1. Ненормативная лексика в искусстве не должна изменять своему статусу; она по определению является нарушением нормы, она запретна, нецензурна и только в этом своем качестве может быть использована. Вопрос об отношении к ней распадается, как я понимаю, на два отдельных вопроса: об употреблении и обозначении. Не употреблять ее вообще прозаику, наверно, невозможно — как все сущее, она может понадобиться. Что касается способа обозначения, то я думаю, что тут необходимо придерживаться не случайно возникшей традиции. Многоточие выражает определяющую особенность этой лексической категории: слово-отщепенец, слово-изгой с неприличным, непозволительным смыслом, постыдной, запретной сущностью. Явное его начертание игнорирует специфический эмоционально-экспрессивный оттенок, связанный с запретом, а многоточие отсылает непосредственно к звучанию, минуя обозначение, и тем самым, опираясь на воображение, добросовестно его передает.

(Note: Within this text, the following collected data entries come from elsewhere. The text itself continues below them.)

-- ==== Sys2Proof/Machine/Wrap.lean ====
section
/-! DEFINITION. The frame every command at the controller runs in: the effects of entering the safe state (R443), and the FWD
worms that the controller's units originate, which leave through the embedded agent (R19, R463). -/

namespace Sys2Proof.Machine

/-- What the controller's entry into the safe state does beside the collector's own part (R443, steps 4 and 5). -/
def Ctl.safeEntry (c : Ctl) : Ctl := (c.meterSafe).startDump 6

/-- Whether a worm of the controller may leave: with RCV_ROLE.active 0 no CONTROLLER worm but MBX_ACK is sent (R463). -/
def Ctl.maySend (c : Ctl) (m : FwdMsg) : Bool := m.privilege ≠ 2 || m.op = 0x82 || c.die.bget Reg.RCV_ROLE 0 0 = 1

/-- Code words that a unit of the die wrote show their errors no more: every such write is of whole code words (R484). -/
def Ctl.settleMem (before c : Ctl) : Ctl :=
  if c.memu.errors.isEmpty || before.die.mem = c.die.mem then c
  else
    let es := c.memu.errors.filter fun p => mread before.die.mem (c.addrOf p.1) 128 = mread c.die.mem (c.addrOf p.1) 128
    { c with memu := { c.memu with errors := es } }

/-- A record sent in an open Mortar session (R460, R461). -/
def Ctl.mortarSend (c : Ctl) (m : Mortar) (rtype : Nat) (payload : Bytes) : Ctl :=
  let ms := c.mortar.map fun x => if x.id = m.id then { x with txSeq := x.txSeq + 1 } else x
  let c : Ctl := { c with mortar := ms, die := c.die.emit (.record m.id rtype m.txSeq payload) }
  if m.txSeq + 1 < 2 ^ 32 then c
  else { c with mortar := c.mortar.filter (fun x => x.id ≠ m.id), die := c.die.emit (.conn "closed" m.id) }

/-- Send what Mortar sessions are to be notified of: a NOTIFY record in each open session (R461). -/
def Ctl.sendNotes (c : Ctl) : Ctl :=
  let notes := c.die.notes
  let c : Ctl := { c with die := { c.die with notes := [] } }
  notes.foldl (fun (c : Ctl) n => (c.mortar.filter (·.phase = 2)).foldl (fun (c : Ctl) m =>
    match c.mortar.find? (·.id = m.id) with
    | some m => c.mortarSend m 0x14 n
    | none => c) c) c

/-- What follows every command at the controller, its worms left queued. -/
def Ctl.settle (before c : Ctl) : Ctl :=
  let c := if c.die.safe && !before.die.safe then c.safeEntry else c
  (Ctl.settleMem before c).sendNotes

/-- Send the controller's queued FWD worms through the embedded agent. -/
def State.sendCtl (s : State) : State :=
  let msgs := s.ctl.die.fwdq.filter s.ctl.maySend
  let c : Ctl := { s.ctl with die := { s.ctl.die with fwdq := [] } }
  let s : State := { s with ctl := c }
  if msgs.isEmpty then s else s.onAgt .emb fun a => msgs.foldl (fun a m => a.originate m) a

/-- Run an effect at the controller and settle it. -/
def State.onCtl (s : State) (f : Ctl → Ctl) : State :=
  let c := Ctl.settle s.ctl (f s.ctl)
  State.sendCtl { s with ctl := c }

/-- Run an effect at the units both dies have. -/
def State.onDie (s : State) (p : Place) (f : Die → Die) : State :=
  match p with
  | .ctl => s.onCtl fun c => c.onDie f
  | .agt w => s.onAgt w fun a => a.onDie f

/-- A die. -/
def State.die (s : State) : Place → Die
  | .ctl => s.ctl.die
  | .agt w => (s.agt w).die

/-- What a command answers. -/
abbrev Res := Host.Outcome State Fault Refusal

/-- Whether the controller has power, has left reset and has not begun its power-down, which stops its work (R532 to R536). -/
def Ctl.running (c : Ctl) : Bool := c.pwr.phase = 2

/-- The next state after an effect at an agent; an agent held in reset does nothing (R302). -/
def State.agtNext (s : State) (w : Who) (f : Agt → Agt) (busy : List Nat := []) : Res :=
  .next (if (s.agt w).pins.rstN then s.onAgt w f busy else s)

/-- The next state after an effect at the controller; without power, or before it has left reset, it does nothing. -/
def State.ctlNext (s : State) (f : Ctl → Ctl) : Res := .next (if s.ctl.running then s.onCtl f else s)

/-- The next state after an effect at the units both dies have. -/
def State.dieNext (s : State) (p : Place) (f : Die → Die) : Res :=
  match p with
  | .ctl => s.ctlNext fun c => c.onDie f
  | .agt w => s.agtNext w fun a => a.onDie f

/-! ## Fenced units -/

/-- What a unit of an agent's block does; a fenced unit takes no new work (R440). -/
def Agt.works (a : Agt) (blk : Nat) (f : Agt → Agt) : Agt := if a.die.blockFenced blk then a else f a

/-- What a unit of a controller's block does; a fenced unit takes no new work, and a function that is reinitialised is fenced until then
(R345, R440). -/
def Ctl.works (c : Ctl) (blk : Nat) (f : Ctl → Ctl) : Ctl := if c.die.blockFenced blk then c else f c

/-- What a unit that both dies have does. -/
def Die.works (d : Die) (blk : Nat) (f : Die → Die) : Die := if d.blockFenced blk then d else f d

/-! ## Commands that are writes of a register: a fenced block and the safe state turn them away (R440, R443) -/

/-- What a register write does that finds its block absent (R3), fenced or frozen, if it does. -/
def Die.turnsAway (d : Die) (blk : Nat) : Option Die :=
  match d.absentBlock blk with
  | some inst => some (d.raise (Ev.ABSENT_ACCESS blk) inst)
  | none =>
  if d.blockFenced blk then some (d.noteFenced blk) else if d.frozen blk then some d else none

/-- A write of an agent register with its effect. -/
def Agt.written (a : Agt) (blk : Nat) (f : Agt → Agt) : Agt :=
  match a.die.turnsAway blk with
  | some d => { a with die := d }
  | none => f a

/-- A write of a controller register with its effect. -/
def Ctl.written (c : Ctl) (blk : Nat) (f : Ctl → Ctl) : Ctl :=
  match c.die.turnsAway blk with
  | some d => { c with die := d }
  | none => f c

/-- A write of a register of a unit that both dies have. -/
def Die.written (d : Die) (blk : Nat) (f : Die → Die) : Die :=
  match d.turnsAway blk with
  | some d => d
  | none => f d

end Sys2Proof.Machine
end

В спектакле и в фильме можно прибегнуть к произнесению, подобному многоточию, произнесению, скажем, неразборчивому, с приглушенным или даже выключенным (в кино) звуком, при котором мимика и ситуация подскажет характер лексики. Это, разумеется, только один из способов избежания ненормативной лексики. “Искусство есть искусство есть искусство”, как сказал поэт, и оно заключается в том, чтобы уметь видеть множество синонимических путей выражения, уметь находить и преодолевать препятствия. Запреты нужны искусству; человек, практически имеющий с ним дело, это знает. Мне даже приходилось печатно произносить “похвалу цензуре”; талантливые авторы, обходя цензурные препоны, оттачивают свое уменье, и не всегда обходной маневр оборачивался потерей, иногда — удачей. Общие законы искусства, требующие преодоления трудностей, в высшей степени относятся и к естественной, так сказать, цензуре.

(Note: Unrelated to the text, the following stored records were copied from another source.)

/-- Add one contribution (R48, R51, R52, R248). -/
def Elem.contribute (op : Nat) (e : Elem) (v : Num) : Elem :=
  let x := numElem v
  let e' := if opExt op then (match v with
      | .nan => { e with nan := true }
      | _ => Elem.extreme op e x)
    else { e with acc := e.acc + x.acc, nan := e.nan || x.nan, posInf := e.posInf || x.posInf, negInf := e.negInf || x.negInf,
                  negZero := e.negZero && x.negZero }
  { e' with count := e.count + 1 }

/-- Combine a partial element of `n` contributions: its value shifted back, its four flags (R248). -/
def Elem.combine (op : Nat) (e : Elem) (acc : Int) (flags n : Nat) : Elem :=
  if n = 0 then e
  else
    let x : Elem := { acc := acc, count := n, nan := bitOf flags 0, posInf := bitOf flags 1, negInf := bitOf flags 2,
                      negZero := bitOf flags 3 }
    let e' := if opExt op then { Elem.extreme op e x with nan := e.nan || x.nan }
      else { e with acc := e.acc + acc, nan := e.nan || x.nan, posInf := e.posInf || x.posInf, negInf := e.negInf || x.negInf,
                    negZero := e.negZero && x.negZero }
    { e' with count := e.count + n }

/-! ## The result of an element (R51 to R59) -/

/-- An element's result before rounding: NaN (with INVALID), an infinity, or sign and magnitude in units of 2^-149. -/
inductive Decided where
  | nan (invalid : Bool)
  | inf (neg : Bool)
  | val (neg : Bool) (mag : Nat)
  deriving DecidableEq, Repr

/-- The result of an element (R51, R52, R252). -/
def Elem.decided (op : Nat) (e : Elem) : Decided :=
  if e.count = 0 then .val false 0
  else if e.nan then .nan false
  else if e.posInf && e.negInf then .nan true
  else if e.posInf then .inf false
  else if e.negInf then .inf true
  else if opExt op && e.negZero then .val true 0
  else if e.acc = 0 then .val e.negZero 0
  else .val (decide (e.acc < 0)) e.acc.natAbs

/-- The rounding mode of a PURL row's code. -/
def roundMode : Nat → RoundMode
  | 0 => .rne | 1 => .rtz | _ => .sr

/-- One element's code and flags (R53 to R56, R59). -/
def encodeDecided (f : Fmt) (d : Nat) (x : Int) (sat : Bool) (mode : RoundMode) (rnd : Nat) : Decided → Nat × RoundFlags
  | .nan inv => let (c, i) := encodeNaN f; (c, { invalid := inv || i })
  | .inf neg => (encodeInf f neg, {})
  | .val neg mag => roundOut neg mag d f x sat mode rnd

/-- Whether a format is an MX format. -/
def fmtMx (f : Fmt) : Bool := (mxEmax f).isSome

/-- One MX block of results: the codes, the scale byte and the flags (R59). The finite elements of a block that goes out as scale 0xFF
set no INEXACT or OVERFLOW: the spec does not say, and nothing of their rounding is kept (log entry 60). -/
def mxBlock (f : Fmt) (d : Nat) (sat : Bool) (mode : RoundMode) (es : List (Decided × Nat)) : List Nat × Nat × RoundFlags :=
  let special := es.any fun p => match p.1 with
    | .val _ _ => false
    | _ => true
  let inv : RoundFlags := { invalid := es.any fun p => p.1 = .nan true }
  if special ∧ fmtBits f < 8 then (es.map fun _ => 0, 0xFF, inv)
  else
    let mags := es.filterMap fun p => match p.1 with
      | .val _ m => some m
      | _ => none
    let x := mxExponent f mags d
    let rs := es.map fun p => encodeDecided f d x sat mode p.2 p.1
    (rs.map (·.1), (x + 127).toNat, rs.foldl (fun g p => g.or p.2) {})

/-- Bytes of a payload of n elements in a format (R239). -/
def payloadBytes (f : Fmt) (n : Nat) : Nat :=
  if fmtMx f then ceilDiv n 32 * (32 * fmtBits f / 8) + ceilDiv n 32 else ceilDiv (n * fmtBits f) 8

/-- Codes packed at a width, bit 0 first. -/
def packCodes (bits : Nat) (codes : List Nat) : Nat := codes.foldr (fun c v => c % 2 ^ bits + v * 2 ^ bits) 0

/-- The payload of results (R239, R252, R59) and the flags of their rounding. -/
def resultPayload (f : Fmt) (d : Nat) (sat : Bool) (mode : RoundMode) (es : List (Decided × Nat)) : Bytes × RoundFlags :=
  let n := es.length
  if fmtMx f then
    let blocks := (List.range (ceilDiv n 32)).map fun i => mxBlock f d sat mode ((es.drop (32 * i)).take 32)
    let codes := blocks.flatMap fun b => b.1 ++ List.replicate (32 - b.1.length) 0
    (le (ceilDiv n 32 * (32 * fmtBits f / 8)) (packCodes (fmtBits f) codes) ++ blocks.flatMap fun b => le 1 b.2.1,
     blocks.foldl (fun g b => g.or b.2.2) {})
  else
    let rs := es.map fun p => encodeDecided f d 0 sat mode p.2 p.1
    (le (payloadBytes f n) (packCodes (fmtBits f) (rs.map (·.1))), rs.foldl (fun g p => g.or p.2) {})

/-- The contributions that a payload of n elements carries, and whether any sets INPUT_RANGE (R49, R50, R239). -/
def payloadNums (f : Fmt) (n : Nat) (p : Bytes) : List (Num × Bool) :=
  let b := fmtBits f
  let v := leNat p
  let codes := ceilDiv n 32 * (32 * b / 8)
  (List.range n).map fun i =>
    let c := v / 2 ^ (b * i) % 2 ^ b
    if fmtMx f then decodeMx f (byteAt p (codes + i / 32)) c else (decodeElem f c, false)

/-! ## Partials (R240) -/

/-- Shift, w_p and E_p of an input format. -/
def partialShape : Fmt → Nat × Nat × Nat
  | .fp32 => (0, 38, 52)
  | .bf16 => (16, 36, 56)
  | .fp16 => (125, 8, 240)
  | .e4m3 => (140, 5, 372)
  | .e5m2 => (133, 7, 272)
  | .int8 => (149, 4, 454)
  | .int32 => (149, 7, 272)
  | _ => (6, 37, 54)

/-- A segment's payload: the values shifted right, then the flags two per byte. -/
def segmentBytes (f : Fmt) (op : Nat) (es : List Elem) : Bytes :=
  let (sh, w, _) := partialShape f
  let blank (e : Elem) : Bool := opExt op && e.count = 0
  (es.flatMap fun e => le w (if blank e then 0 else toTwos (8 * w) (e.acc / 2 ^ sh)))
  ++ le (ceilDiv es.length 2) (packCodes 4 (es.map fun e => if blank e then 0 else e.flags))

/-! ## Descriptors and chunks (R238, R243, R245) -/

/-- The formats of a descriptor. -/
def Desc.fmtIn (d : Desc) : Fmt := (fmtOfCode d.ent.inFmt).getD .fp32
def Desc.fmtOut (d : Desc) : Fmt := (fmtOfCode d.ent.outFmt).getD .fp32

/-- E_w of a descriptor, its chunk count C, the elements of chunk j and its segments. -/
def Desc.width (d : Desc) : Nat := max 1 (chunkElems d.ent)
def Desc.chunkCount (d : Desc) : Nat := ceilDiv d.ent.elements d.width
def Desc.size (d : Desc) (j : Nat) : Nat := min d.width (d.ent.elements - j * d.width)
def Desc.segElems (d : Desc) : Nat := (partialShape d.fmtIn).2.2
def Desc.segments (d : Desc) (j : Nat) : Nat := ceilDiv (d.size j) d.segElems

/-- Where element e of chunk j lies in the store (R243). -/
def Desc.addr (d : Desc) (j e : Nat) : Nat := d.ent.storeOffset + 48 * (d.width * (j % max 1 d.slots) + e)

/-- The chunk record that a slot holds. -/
def Desc.chunkIn (d : Desc) (slot : Nat) : Option Chunk := d.chunks.find? fun c => c.slot = slot

/-- Store a chunk record, or free the slot. -/
def Desc.setChunk (d : Desc) (c : Chunk) : Desc := { d with chunks := d.chunks.filter (fun x => x.slot ≠ c.slot) ++ [c] }
def Desc.freeChunk (d : Desc) (c : Chunk) : Desc := { d with chunks := d.chunks.filter fun x => x.slot ≠ c.slot }

/-- Read and write the element states lo to lo + n − 1 of a chunk. -/
def readElems (store : Mem) (d : Desc) (j lo n : Nat) : List Elem :=
  (List.range n).map fun i => elemOf (mread store (d.addr j (lo + i)) 48)
def writeElems (store : Mem) (d : Desc) (j lo : Nat) (es : List Elem) : Mem :=
  mwrite store (d.addr j lo) (es.flatMap Elem.bytes)

/-- The index and descriptor of a collective at an agent. -/
def Agt.descOf (a : Agt) (cid : Nat) : Option (Nat × Desc) := a.purl.descs.find? fun p => p.2.ent.collective = cid

/-- Store a descriptor. -/
def Agt.setDesc (a : Agt) (k : Nat) (d : Desc) : Agt := { a with purl := { a.purl with descs := tset a.purl.descs k d } }

/-- Store new bytes of the store. -/
def Agt.setStore (a : Agt) (m : Mem) : Agt := { a with purl := { a.purl with store := m } }

/-- Whether a descriptor ended by a fence of the engine or of one of its lanes (R236). -/
def Agt.descEnded (a : Agt) (d : Desc) : Bool := d.ended || a.die.blockFenced Blk.PRL

/-! ## Inputs (R246 to R248) -/

/-- Discard an input: counted, nothing sent, the event at most once per millisecond for each reason (R246). -/
def Agt.purlDiscard (a : Agt) (step key : Nat) : Agt :=
  let a := a.count key
  if mayRaise (tget a.purl.lastDiscard step) a.die.up 1000000 then
    ({ a with purl := { a.purl with lastDiscard := tset a.purl.lastDiscard step a.die.up } } : Agt).raise Ev.PURL_INPUT_DISCARD step
  else a

/-- The COURSE entry of an action, slot, bond and course, and the first slot of its run (R178, R181). -/
def Agt.runEntry (a : Agt) (action course slot : Nat) (p : CourseEnt → Bool) : Option CourseEnt :=
  a.fwd.course.find? fun x => x.action = action && x.slot = slot && course % a.period x.partition = x.course && p x

/-- The Purl-transit key slot of a partition: its KEYREF of use 2 (R255). -/
def Agt.transitSlot (a : Agt) (part : Nat) : Option Nat := (a.fwd.keyrefs.find? fun k => k.2.1 = 2 && k.2.2.1 = part).map (·.1)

2. Деление лексики всегда актуально. Принадлежность слова определенному лексическому (стилистическому) слою — не выдумка лингвистов; это природная, так сказать, прописка, адрес, местожительство слова, различать который — первое условие писательского (и читательского) труда. Другое дело, что в разговорной речи, к которой широко прибегает современная проза, происходит смешение всех слоев, и оно, это смешение, выступает то как завоеванная автором свобода, то как неряшество, художественная ограниченность, смердяковская вседозволенность. В талантливом произведении (например, Венедикта Ерофеева) ненормативная лексика уместна и нужна, в бездарном — все ненужно и оскорбительно, не только ненормативная лексика.

О свободе мне хочется сказать, что она не приобретается в искусстве сообща. Конечно, прекрасно, что советская цензура отменена, но отрицательные последствия свободы именно потому столь разительны, что в искусстве все зависит от того, кому в руки попадает возможность высказывания; выход к трибуне свободен, но хороша речь или плоха, целиком зависит от того, кто ее произносит. Прошу прощения за эту банальную мысль, которую в условиях неслыханной гласности не упускаю повода повторять. В этой связи скажу, что в современной прозе я нахожу больше примеров, говорящих о кризисе, о процессе разложения, чем о движении от принуждения к свободе. О причинах этого, вполне вероятно, временного явления здесь говорить не приходится, отважусь отослать читателя к моей статье “Литература и здоровье” (“Звезда”, 1998, № 11), в которой я сделала попытку указать на эти причины.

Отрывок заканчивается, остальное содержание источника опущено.